Exercise brief
Provide a character-exact reproduction of the lines from the line with "unfold State.bootLine" to the end of the entries.

···

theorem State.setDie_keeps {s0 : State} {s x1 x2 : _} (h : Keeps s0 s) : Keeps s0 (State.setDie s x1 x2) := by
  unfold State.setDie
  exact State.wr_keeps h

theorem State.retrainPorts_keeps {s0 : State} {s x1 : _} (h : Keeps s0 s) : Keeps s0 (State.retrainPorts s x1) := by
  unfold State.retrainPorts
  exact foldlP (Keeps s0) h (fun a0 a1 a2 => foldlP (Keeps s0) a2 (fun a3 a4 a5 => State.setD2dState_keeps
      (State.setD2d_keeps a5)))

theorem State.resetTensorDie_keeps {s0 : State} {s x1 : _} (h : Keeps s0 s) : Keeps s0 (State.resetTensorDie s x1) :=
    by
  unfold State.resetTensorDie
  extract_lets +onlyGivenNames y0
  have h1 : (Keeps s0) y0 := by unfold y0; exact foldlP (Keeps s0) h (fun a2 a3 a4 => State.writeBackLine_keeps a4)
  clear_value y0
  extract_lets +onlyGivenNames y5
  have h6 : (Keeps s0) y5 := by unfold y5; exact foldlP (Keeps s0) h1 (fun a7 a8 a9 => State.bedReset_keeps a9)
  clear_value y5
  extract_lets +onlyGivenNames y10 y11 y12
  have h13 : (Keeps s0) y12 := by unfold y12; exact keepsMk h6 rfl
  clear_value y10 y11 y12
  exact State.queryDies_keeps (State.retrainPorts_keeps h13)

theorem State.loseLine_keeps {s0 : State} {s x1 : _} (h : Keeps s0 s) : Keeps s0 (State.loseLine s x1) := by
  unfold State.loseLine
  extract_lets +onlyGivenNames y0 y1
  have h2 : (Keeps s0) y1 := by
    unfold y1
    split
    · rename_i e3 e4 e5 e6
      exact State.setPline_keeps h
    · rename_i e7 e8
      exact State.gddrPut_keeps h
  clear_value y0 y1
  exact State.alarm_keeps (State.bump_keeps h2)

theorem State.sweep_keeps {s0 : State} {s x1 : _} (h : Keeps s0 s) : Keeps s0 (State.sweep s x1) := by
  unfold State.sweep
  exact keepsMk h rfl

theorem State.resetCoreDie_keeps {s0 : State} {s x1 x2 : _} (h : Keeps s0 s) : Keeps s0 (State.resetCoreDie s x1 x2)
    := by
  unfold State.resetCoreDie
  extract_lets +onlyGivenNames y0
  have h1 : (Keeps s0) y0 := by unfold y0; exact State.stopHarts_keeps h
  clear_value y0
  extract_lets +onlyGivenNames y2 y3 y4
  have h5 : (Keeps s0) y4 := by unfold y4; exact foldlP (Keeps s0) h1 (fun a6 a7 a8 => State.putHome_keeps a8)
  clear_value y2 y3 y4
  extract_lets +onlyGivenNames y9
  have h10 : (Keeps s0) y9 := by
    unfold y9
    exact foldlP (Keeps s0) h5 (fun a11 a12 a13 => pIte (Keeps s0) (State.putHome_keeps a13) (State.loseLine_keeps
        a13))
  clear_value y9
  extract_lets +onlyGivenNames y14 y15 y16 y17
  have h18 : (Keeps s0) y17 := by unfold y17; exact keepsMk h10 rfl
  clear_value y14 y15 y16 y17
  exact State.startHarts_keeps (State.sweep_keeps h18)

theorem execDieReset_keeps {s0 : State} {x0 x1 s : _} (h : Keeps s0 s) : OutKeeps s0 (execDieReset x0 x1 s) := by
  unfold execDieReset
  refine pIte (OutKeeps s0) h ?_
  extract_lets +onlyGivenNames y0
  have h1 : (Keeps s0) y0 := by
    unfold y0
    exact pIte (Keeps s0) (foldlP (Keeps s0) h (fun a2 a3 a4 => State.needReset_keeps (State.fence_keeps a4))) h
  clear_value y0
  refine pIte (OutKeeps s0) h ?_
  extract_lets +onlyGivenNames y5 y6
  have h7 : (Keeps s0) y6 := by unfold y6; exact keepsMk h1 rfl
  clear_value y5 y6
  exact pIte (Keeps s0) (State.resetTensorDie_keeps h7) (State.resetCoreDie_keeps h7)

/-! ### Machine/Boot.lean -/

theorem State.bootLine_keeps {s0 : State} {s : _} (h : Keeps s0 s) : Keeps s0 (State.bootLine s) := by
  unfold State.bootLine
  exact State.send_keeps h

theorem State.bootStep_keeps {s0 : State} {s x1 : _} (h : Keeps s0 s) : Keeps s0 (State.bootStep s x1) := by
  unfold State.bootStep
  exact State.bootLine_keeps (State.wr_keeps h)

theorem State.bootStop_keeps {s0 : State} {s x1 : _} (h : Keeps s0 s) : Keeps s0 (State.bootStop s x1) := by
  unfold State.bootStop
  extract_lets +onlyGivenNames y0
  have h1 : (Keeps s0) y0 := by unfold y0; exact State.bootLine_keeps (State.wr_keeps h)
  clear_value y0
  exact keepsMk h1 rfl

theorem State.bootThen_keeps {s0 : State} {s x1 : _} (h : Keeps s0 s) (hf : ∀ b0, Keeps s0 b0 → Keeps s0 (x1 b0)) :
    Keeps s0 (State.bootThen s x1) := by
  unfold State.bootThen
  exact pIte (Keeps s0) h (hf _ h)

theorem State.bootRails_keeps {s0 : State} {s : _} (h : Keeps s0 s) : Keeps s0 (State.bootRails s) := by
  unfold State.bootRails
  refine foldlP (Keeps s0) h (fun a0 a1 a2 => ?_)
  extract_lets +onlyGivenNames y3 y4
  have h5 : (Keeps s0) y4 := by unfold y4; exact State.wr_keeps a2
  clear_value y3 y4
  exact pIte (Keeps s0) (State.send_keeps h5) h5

···

Task answer
  unfold State.bootLine
  exact State.send_keeps h

theorem State.bootStep_keeps {s0 : State} {s x1 : _} (h : Keeps s0 s) : Keeps s0 (State.bootStep s x1) := by
  unfold State.bootStep
  exact State.bootLine_keeps (State.wr_keeps h)

theorem State.bootStop_keeps {s0 : State} {s x1 : _} (h : Keeps s0 s) : Keeps s0 (State.bootStop s x1) := by
  unfold State.bootStop
  extract_lets +onlyGivenNames y0
  have h1 : (Keeps s0) y0 := by unfold y0; exact State.bootLine_keeps (State.wr_keeps h)
  clear_value y0
  exact keepsMk h1 rfl

theorem State.bootThen_keeps {s0 : State} {s x1 : _} (h : Keeps s0 s) (hf : ∀ b0, Keeps s0 b0 → Keeps s0 (x1 b0)) :
    Keeps s0 (State.bootThen s x1) := by
  unfold State.bootThen
  exact pIte (Keeps s0) h (hf _ h)

theorem State.bootRails_keeps {s0 : State} {s : _} (h : Keeps s0 s) : Keeps s0 (State.bootRails s) := by
  unfold State.bootRails
  refine foldlP (Keeps s0) h (fun a0 a1 a2 => ?_)
  extract_lets +onlyGivenNames y3 y4
  have h5 : (Keeps s0) y4 := by unfold y4; exact State.wr_keeps a2
  clear_value y3 y4
  exact pIte (Keeps s0) (State.send_keeps h5) h5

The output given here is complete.